La speranza oltre le sbarre. A Chieti confronto tra De Raho, Legnini e vescovo Forte.

La necessità di una riforma carceraria che sembra ancora troppo lontana e un principio inviolabile: il rispetto della dignità, anche di coloro che hanno commesso i crimini peggiori. Un principio che laici e religiosi condividono e verso cui è necessario tendere perché la pena non sia una mera punizione, ma anche un percorso di riabilitazione che sia, prima di tutto, morale.

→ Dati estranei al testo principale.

-- ==== Sys2Proof/Machine/State.lean ====
section
/-! DEFINITION. The device's state as plain data: everything the spec gives the JH-8840, the queue of waiting
commands and the state after reset. -/

namespace Sys2Proof.Machine

/-- Reasons a run stops with a fault. -/
inductive Fault where
  /-- Raised by the idle tick alone, when device time would pass 2^64 − 1 ns: R9 says it does not wrap during the
  life of the device. Safe: the machine stops where the hardware has no life left. -/
  | deviceTimeExhausted
  deriving DecidableEq, Repr

/-- Reasons a command has no meaning. -/
inductive Refusal where
  /-- The command has no meaning yet; raised by an arm of exec. Safe. -/
  | notModelled (mnemonic : String)
  deriving DecidableEq, Repr

/-! ### Names used throughout -/

/-- The command a reply answers: OPCODE, TAG, GEN, CONTEXT and SEQ (R209), and the port reset it came after (R192). -/
structure CmdId where
  op : Nat
  tag : Nat
  gen : Nat
  ctx : Nat
  seq : Nat
  epoch : Nat
  deriving DecidableEq, Repr

/-- A good packet that has passed checks 1 to 5 of R223: its words, t_admit (R202), and the demand items that each partition
held when its check passed (R27). -/
structure Packet where
  words : List Word
  tAdmit : Nat
  epoch : Nat
  held : SMap Nat
  deriving DecidableEq, Repr

/-- The five power states (R370), numbered as POWER_STATE numbers them (R256). -/
inductive Power where | run | hush | listen | ember | off
  deriving DecidableEq, Repr

/-- A counter that tenants read coarsened (R430): its count, the millisecond of its last change, and the count held
when that millisecond began. -/
structure Ctr where
  n : Nat := 0
  ms : Nat := 0
  snap : Nat := 0
  deriving DecidableEq, Repr

/-! ### Always-on domain -/

/-- A fault-log record (R392). -/
structure LogRec where
  time : Nat
  code : Nat
  part : Nat
  core : Option Nat
  number : Nat
  a : Nat
  b : Nat
  deriving DecidableEq, Repr

/-- Where the cold start stands (R458). -/
inductive Boot where | down | released | hubRail | hubUp | trained | done
  deriving DecidableEq, Repr

/-- The always-on domain and the pins that belong to no other part (R370, R385, R424, R449, R457, R461). -/
structure Aon where
  /-- The always-on domain is out of reset (R458). -/
  up : Bool
  /-- REFCLK_25M shows edges (R457). -/
  refclk : Bool
  /-- PORST_N is asserted. -/
  porstLow : Bool
  porstAt : Nat
  /-- BOOT_SEL as latched: true selects xSPI (R456). -/
  bootSel : Bool
  boot : Boot
  /-- The start of the present step of the cold start. -/
  bootAt : Nat
  gpio0 : Bool
  gpio1 : Bool
  /-- THERM_ALERT_N is driven low until PORST_N (R383, R457). -/
  thermAlert : Bool
  /-- Residency counters in ns, keyed as R371 orders the states. -/
  residency : SMap Nat
  /-- The fault log, oldest first, at most 256 records. -/
  log : List LogRec
  logCount : Nat
  /-- PERST_N low since, if low. -/
  perstLow : Option Nat
  /-- Escalation: times of the counted device-wide resets (R400). -/
  devResets : List Nat
  /-- Bank 1 of the fuses is in use; neither bank passed its check (R408). -/
  fuseBank : Bool
  fusesLost : Bool
  deriving DecidableEq, Repr

/-! ### Host port -/

/-- PORT_ERR (R204). -/
structure PortErr where
  cause : Nat
  headerOk : Bool
  wordIndex : Nat
  seq : Nat
  deriving DecidableEq, Repr

/-- The tag of a context: the generation last used, and whether its command is unanswered (R203). -/
structure Tag where
  used : Bool := false
  gen : Nat := 0
  busy : Bool := false
  deriving DecidableEq, Repr

/-- The place of a packet that asks no work in the order of replies (R210): its command, whether a tag is busy with it,
and its reply's status and results once complete. -/
structure Turn where
  id : CmdId
  tagged : Bool
  reply : Option (Nat × List Word)
  deriving DecidableEq, Repr

/-- The host port (R191–R219). -/
structure Port where
  /-- The command FIFO's words, oldest first (R198). -/
  fifo : List Word
  /-- Words of the packet in progress taken from the FIFO (R202). -/
  stage : List Word
  /-- Arrival side: index in the packet in progress, its header once arrived, its expected SEQ (R204). -/
  arrIdx : Nat
  arrHdr : Option Word
  arrSeq : Nat
  expSeq : Nat
  lastGood : Nat
  err : Option PortErr
  /-- The good packet that interpretation holds (R202, R429). -/
  interp : Option Packet
  /-- Packets that ask no work, in SEQ order, from their interpretation until their replies enter the queue: a reply
  that is complete waits here for those before it (R210). -/
  order : List Turn
  /-- Replies not read whole, in order; the read position in the first; the last reply finished, while a rewind can
  still reach it (R211). -/
  replies : List (List Word)
  rpos : Nat
  rlast : Option (List Word)
  rseq : Nat
  /-- What the last host read returned. -/
  readData : List Word
  /-- Bits [63:32] of device time latched by a 4-byte read of TIME (R197). -/
  timeHi : Nat
  cause : BitVec 8
  mask : BitVec 8
  creditThresh : Nat
  /-- MSI-X table bytes and pending bits (R194, R216). -/
  msix : SMap Byte
  msixPend : BitVec 8
  /-- Vectors of the MSI-X messages sent, oldest first. -/
  msixSent : List Nat
  /-- Bus Master Enable and the MSI-X function mask of the standard's configuration space (R191, R216). -/
  busMaster : Bool
  msixMasked : Bool
  xspiMode : Bool
  /-- HOST_IRQ_N is driven low (R216). -/
  irqLow : Bool
  /-- Port resets so far: a reply to a command of an earlier one is discarded (R192). -/
  epoch : Nat
  tags : SMap Tag
  deriving DecidableEq, Repr

/-! ### Events -/

/-- An event raised and not yet passed (R40, R212). -/
structure Ev where
  time : Nat
  source : Nat
  code : Nat
  w2 : Word
  w3 : Word
  deriving DecidableEq, Repr

/-- The event arbiter and the event FIFO (R40, R212–R214). -/
structure Events where
  waiting : List Ev
  seq : Nat
  /-- Records of four words. -/
  fifo : List (List Word)
  /-- Words already read of the first record. -/
  rpos : Nat
  /-- First number lost and records lost since the FIFO was last full (R214). -/
  gap : Option (Nat × Nat)
  lost : Nat
  deriving DecidableEq, Repr

/-! ### Paces and rails -/

/-- A replica monitor (R16): its consecutive low samples, the time of its last sample, and whether it reads a shortfall. -/
structure Monitor where
  lows : Nat := 0
  at_ : Option Nat := none
  short : Bool := false
  deriving DecidableEq, Repr

/-- A self-timed domain and its replica monitors (R14, R16). -/
structure DomSt where
  pace : Nat
  setPace : Nat
  on : Bool
  monitors : SMap Monitor
  /-- Shortfall at the rail's maximum since (R16). -/
  atMaxSince : Option Nat
  deriving DecidableEq, Repr

/-- What a rail is doing (R17, R18): waiting for acknowledges, waiting for the regulator, or waiting 20 µs. -/
inductive RailPhase where
  | acks (left : List Nat)
  | settling
  | settled
  deriving DecidableEq, Repr

/-- A transition of a rail: the new pace of each affected domain. -/
structure RailTrans where
  raising : Bool
  targets : List (Nat × Nat)
  old : List (Nat × Nat)
  /-- The voltage that the transition's AVSBus write commands. -/
  mv : Nat
  phase : RailPhase
  since : Nat
  deriving DecidableEq, Repr

/-- What is asked of a rail: a raise whatever its domains do, 10 mV more of offset (R16), and new paces of domains. -/
structure RailAsk where
  raise_ : Bool
  bump : Bool
  targets : List (Nat × Nat)
  deriving DecidableEq, Repr

/-- A rail: the voltage it has settled at, and the voltage that the last AVSBus write commanded. -/
structure RailSt where
  mv : Nat
  cmd : Nat
  /-- Offset added under R16. -/
  offset : Nat
  trans : Option RailTrans
  /-- Held, merged request (R19). -/
  held : Option RailAsk
  /-- Failed AVSBus frames in a row (R376). -/
  badFrames : Nat
  alarm : Bool
  deriving DecidableEq, Repr

/-- A PACE_SET or PARTITION_SET that waits for its domains (R242, R257). -/
structure PaceWait where
  id : CmdId
  doms : List Nat
  /-- The partition, for PARTITION_SET. -/
  part : Option Nat
  deriving DecidableEq, Repr

structure PaceSt where
  doms : SMap DomSt
  rails : SMap RailSt
  waits : List PaceWait
  /-- PFAIL_N raised a supply alarm that is still outstanding. -/
  pfailAlarm : Bool
  boostStart : Option Nat
  boostEnd : Option Nat
  deriving DecidableEq, Repr

/-! ### Thermal -/

structure Thermal where
  /-- Tj of hub, half 0, half 1 in 1/16 °C. -/
  tj : SMap Int
  /-- The cap of each die; 7 is no cap (R380). -/
  cap : SMap Nat
  /-- Last change of each cap, and since when its condition holds (R380). -/
  capAt : SMap Nat
  degrade : Bool
  /-- Since when Tj has been at or below 105 °C (R381). -/
  coolSince : Option Nat
  tripped : Bool
  deriving DecidableEq, Repr

/-! ### Power states -/

/-- A power-state transition, waiting under R33 or under way. -/
structure Trans where
  to_ : Power
  /-- The POWER_STATE that asked for it. -/
  id : Option CmdId
  asked : Nat
  /-- When its present hop started; none while it waits. -/
  started : Option Nat
  /-- A fall of PWR_MAINS was accepted while it ran: a hand-over starts at its end (R388). -/
  handOver : Bool
  deriving DecidableEq, Repr

/-- The PFAIL_N sequence (R389) or controlled shutdown (R382): when it began and where it ends. -/
structure Pfail where
  t0 : Nat
  toOff : Bool
  deriving DecidableEq, Repr

structure PowerSt where
  state : Power
  /-- When the state was entered. -/
  since : Nat
  trans : Option Trans
  pfail : Option Pfail
  /-- The level of PWR_MAINS, since when, and the level accepted (R385). -/
  mains : Bool
  mainsAt : Nat
  mainsAcc : Bool
  /-- When that level was accepted. -/
  mainsAccAt : Nat
  battAcc : Bool
  /-- Hand-over under way (R386). -/
  handOver : Bool
  onBattery : Bool
  /-- Start of the 2 s count (R387); whether it was stopped by a low not accepted. -/
  count : Option Nat
  countStopped : Bool
  /-- EMBER or OFF was entered under PFAIL_N or shutdown (R375). -/
  enteredByLoss : Bool
  /-- PFAIL_N is low (R390). -/
  pfailLow : Bool
  /-- The scout bundle has been gated since RUN was left (R373). -/
  scoutLost : Bool
  /-- BATTERY_BUDGET and what the episode has spent, mJ (R258, R368). -/
  budget : Nat
  spent : Nat
  deriving DecidableEq, Repr

/-! ### Cores, knots, messages -/

/-- What a core is doing (R399 word 0). -/
inductive CoreRun where
  | halted | running | faulted
  /-- A KWAIT's name, target and predicate. -/
  | waitKnot (name : W32) (target : Nat) (pred : BitVec 3)
  | waitMx | waitMover | waitSend
  deriving DecidableEq, Repr

/-- A tile descriptor in the array (R59): d[DPAIR], d[DPAIR+1], the geometry of d[DPAIR+2], iterations done. -/
structure MxJob where
  lo : BitVec 128
  hi : BitVec 128
  geom : BitVec 128
  iter : Nat
  deriving DecidableEq, Repr

/-- The kinds of page-mover entry: R74, and the records of R179 that move no pool data. -/
inductive MoverKind where
  | copy | gather | scatter | fillZero
  | fill (slot first pages : Nat)
  | drop (slot first pages : Nat)
  deriving DecidableEq, Repr

/-- A page-mover entry (R74, R75). -/
structure MoverEntry where
  kind : MoverKind
  src : Nat
  dst : Nat
  len : Nat
  doneEn : Bool
  doneKnot : Nat
  delta : Nat
  started : Bool
  done : Bool
  /-- The number its transfers carry once it has started. -/
  ticket : Nat := 0
  deriving DecidableEq, Repr

/-- A receive window (R65): base offset, flits, knot, write point in flits, flits used; 0 flits is closed. -/
structure Chan where
  base : Nat := 0
  flits : Nat := 0
  knot : Nat := 0
  wp : Nat := 0
  used : Nat := 0
  deriving DecidableEq, Repr

/-- The schedule engine (R178): list offset, records, mark knot, next record. -/
structure Sched where
  list : Nat := 0
  count : Nat := 0
  mark : Nat := 0
  next : Nat := 0
  deriving DecidableEq, Repr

Sono questi, in sintesi, i principi su cui il Procuratore Nazionale Antimafia Federico Cafiero De Raho, il Vicepresidente del Csm Giovanni Legnini e l'Arcivescovo della Diocesi Chieti-Vasto Monsignor Bruno Forte, hanno avviato una profonda riflessione dibattendo sul libro-inchiesta “La Speranza Oltre le Sbarre” scritto dalla giornalista della Rai Abruzzo Angela Trentini e dal teologo sistematico Maurizio Gronchi.

“Un libro – ha detto De Raho – complesso e profondo perché tocca molteplici aspetti approfondendoli tutti” e che “tutti gli avvocati e i magistrati – ha aggiunto Legnini – dovrebbero leggere”. Il racconto di quei “vuoti a perdere”, come li definisce Gronchi, che si sono resi colpevoli delle peggiori stragi del Paese. Sei killer responsabili delle morti dei giudici Falcone, Borsellino e Livatino che, per la prima volta, si confessano e si confrontano con i parenti delle vittime.
Se da una parte, ha sottolineato De Raho, la pena deve essere certa, dall'altra la dignità deve essere garantita perché possa avviarsi quel processo di riabilitazione che se nel profondo si può manifestare solo agli occhi di Dio, agli uomini deve mostrarsi attraverso atti concreti.

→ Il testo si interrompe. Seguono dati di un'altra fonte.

/-- PEAT_PROGRAM_DONE: the program or journal commit under way on a channel reports its status (R301, R303). A failed commit
retires its block of the ring, whose place the next good block takes, and is repeated. -/
def execPeatProgramDone (ch : FlashCh) (ok : Bool) (s : State) : Host.Outcome State Fault Refusal :=
  s.act fun now d =>
    let c := ch.toNat
    match d.peat.busy.get none c with
    | none => d
    | some op =>
      let idle := d.modPeat fun p => { p with busy := p.busy.set none c none }
      let again (p : Peat) : Peat := { p with queue := p.queue.modify [] c fun q => { op with phys := 0, seq := 0 } :: q }
      match op.kind with
      | .erase => d
      | .commit =>
        if ok then (idle.modPeat fun p => ((p.ringCommit c op.seq).settle).saveDevice now c).peatReplies now
        else idle.modPeat fun p =>
          let blk := (p.journalBlocks c).getD (nextNum (p.rings.get [] c) / pagesPerBlock % 64) 0
          again (if p.mayRetire then p.retire now (physPage c 0 blk 0) else p)
      | .program =>
        if ok then
          let d := idle.modPeat fun p => let q := p.programmed now op; if op.dead then q.release now op.lpn else q
          (d.modPeat fun p => { p with waits := p.waits.map fun w => w.pageDone op.id p.appended }).commitWaits now
        else if d.peat.mayRetire then idle.modPeat fun p => again (p.retire now op.phys)
        else (idle.modPeat fun p => p.failWaits op.id).commitWaits now

/-- PEAT_ERASE_DONE: the erase under way on a channel reports its status (R301). -/
def execPeatEraseDone (ch : FlashCh) (ok : Bool) (s : State) : Host.Outcome State Fault Refusal :=
  s.act fun now d =>
    let c := ch.toNat
    match d.peat.busy.get none c with
    | none => d
    | some op =>
      if op.kind ≠ .erase then d
      else d.modPeat fun p =>
        let p := { p with busy := p.busy.set none c none }
        if ok then
          let p := { p.modBlock (physKey op.phys) (fun b =>
              { b with erases := b.erases + 1, next := 0, relocate := false, interrupted := false }) with
            seq := p.seq + 1, pages := p.pages.filter fun e => physKey e.1 ≠ physKey op.phys }
          p.append now p.seq 0 jErased op.phys
        else if p.mayRetire then p.retire now op.phys
        else p

/-- A block has pages programmed and none of them live, and is not its target's open block: it may be erased (R301). -/
def Peat.spent (p : Peat) (ph : Nat) : Bool :=
  let b := p.block (physKey ph)
  ((p.usable (physCh ph) (physTgt ph)).contains (physBlk ph)) && (b.next != 0 || b.interrupted) && (p.live (physKey ph)).isEmpty
    && p.openBlk.get none (8 * physCh ph + physTgt ph) != some (physBlk ph)

/-- An erase of the block waits or is under way. -/
def Peat.erasing (p : Peat) (ph : Nat) : Bool :=
  let c := physCh ph
  ((p.busy.get none c).toList ++ p.queue.get [] c).any fun o => o.kind == .erase && physKey o.phys == physKey ph

/-- BLOCK_ERASE_START: the background erase of a block whose pages have all been superseded begins to wait for its
channel. The block is named by its first page (R302). -/
def execBlockEraseStart (block : BitVec 32) (s : State) : Host.Outcome State Fault Refusal :=
  s.act fun now d =>
    let first := physPage (physCh block.toNat) (physTgt block.toNat) (physBlk block.toNat) 0
    if d.flashOn && d.peat.spent first && !d.peat.erasing first then
      d.modPeat fun p => { p with queue := p.queue.modify [] (physCh first) fun q => q ++ [⟨.erase, 0, first, 0, [], now, 0, false, 0⟩] }
    else d

/-- JOURNAL_TAIL_TIMER: 100 ms after its oldest uncommitted record the tail falls due (R303). -/
def execJournalTailTimer (s : State) : Host.Outcome State Fault Refusal :=
  s.act fun now d =>
    match d.peat.tail with
    | [] => d
    | (t, _) :: _ => if t + 100000000 ≤ now then d.modPeat (·.askCommit now) else d

/-! ### PEAT_PROGRAM and PEAT_ERASE (R261) -/

/-- The range holds a page of a loaded weave's image (R236). -/
def Device.imageHolds (d : Device) (first n : Nat) : Bool :=
  d.ten.weaves.any fun e => match e.2 with
    | some w => w.srcSlot.isNone && decide (first < w.srcPage + w.srcPages) && decide (w.srcPage < first + n)
    | none => false

/-- PEAT_PROGRAM (R261). -/
def execPeatProgram (s : State) : Host.Outcome State Fault Refusal :=
  hostCmd 0x70 s fun now p d =>
    let first := (p.w 2).fld 31 0
    let n := (p.w 2).fld 47 32
    d.checked now p.id
      [(p.bad (1 + 2048 * n) || n == 0 || decide (64 < n) || rsvBits (p.w 2) 63 48
          || decide (d.peat.hostPages < first + n), stBadParam),
       (d.notServed 0x70 || d.imageHolds first n, stRefusedState)]
      fun d =>
        let lpns := rangeFrom first n
        let ids := rangeFrom d.peat.opNext n
        let d := d.modPeat fun q => lpns.foldl (fun q l =>
          q.queueProgram now l (wordsBytes ((p.words.drop (3 + 2048 * (l - first))).take 2048))) q
        d.peatWait now ⟨p.id, ids, 0, 0, [BitVec.ofNat 64 n], none, false⟩

/-- PEAT_ERASE (R261). -/
def execPeatErase (s : State) : Host.Outcome State Fault Refusal :=
  hostCmd 0x71 s fun now p d =>
    let first := (p.w 2).fld 31 0
    let n := (p.w 2).fld 47 32
    d.checked now p.id
      [(p.bad 1 || n == 0 || rsvBits (p.w 2) 63 48 || decide (d.peat.hostPages < first + n), stBadParam),
       (d.notServed 0x71 || d.imageHolds first n, stRefusedState)]
      fun d =>
        let d := d.modPeat fun q => (rangeFrom first n).foldl (fun q l => (q.outdate l).release now l) q
        d.peatWait now ⟨p.id, [], 0, 0, [BitVec.ofNat 64 n], none, false⟩

end Sys2Proof.Machine
end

“Come disse mio fratello Giovanni – ha ricordato in un messaggio Maria Falcone - non bisogna mai dimenticare che in ognuno degli assassini c'è un barlume di umanità”. De Raho ha infatti raccontato come molti detenuti in regime di 41bis, dopo anni di colloqui con i parenti, affermino: “se avessi pensato che poteva esserci una vita diversa, non avrei scelto la vita che ho fatto”. Tutti, dunque, abbiamo una responsabilità: far sì che quella scelta diversa sia sempre possibile. E' questo il cambiamento culturale di cui abbiamo bisogno.

Ecco una parte dellla lettera inviata da Maria Falcone, che non è potuta intervenire all'iniziativa di Chieti dell'8 giugno a cui si riferisce questo articolo:

Il libro, a cui volentieri ho dato il mio contributo, è un percorso di indagine in cui l’autrice ha prestato ascolto al dolore delle vittime di mafia e, parallelamente, al dolore di chi, essendosi macchiato di quei delitti, ne sconta tuttora la pena. Quell’umiltà di ascoltare il lato umano di persone che la legge ha condannato mi ha fatto ricordare quanto ebbe a pronunciare in un’intervista mio fratello Giovanni: “Non bisogna mai dimenticare che in ognuno degli assassini c'è un barlume di umanità”. Credo che la chiave di volta per il cambiamento sociale che tanto auspichiamo sia proprio la capacità di guardare a “quel barlume di umanità”. Questo da un lato significa tener desta la capacità di discernimento nel bambino/adolescente attraverso la fondamentale azione di educazione alla legalità nelle scuole perché i giovani non possano più dire di non sapere che cosa è la mafia. Allo stesso tempo è essenziale il ruolo di informazione svolto dai giornalisti che possono scegliere di raccontare la giustizia alla società civile non solo come sistema, ma anche come apertura a percorsi di riparazione. La speranza è che la platea di giornalisti qui presenti possa cogliere l’urgenza di una informazione che sappia aprire la società alla speranza di giustizia e anche ad una giustizia di speranza.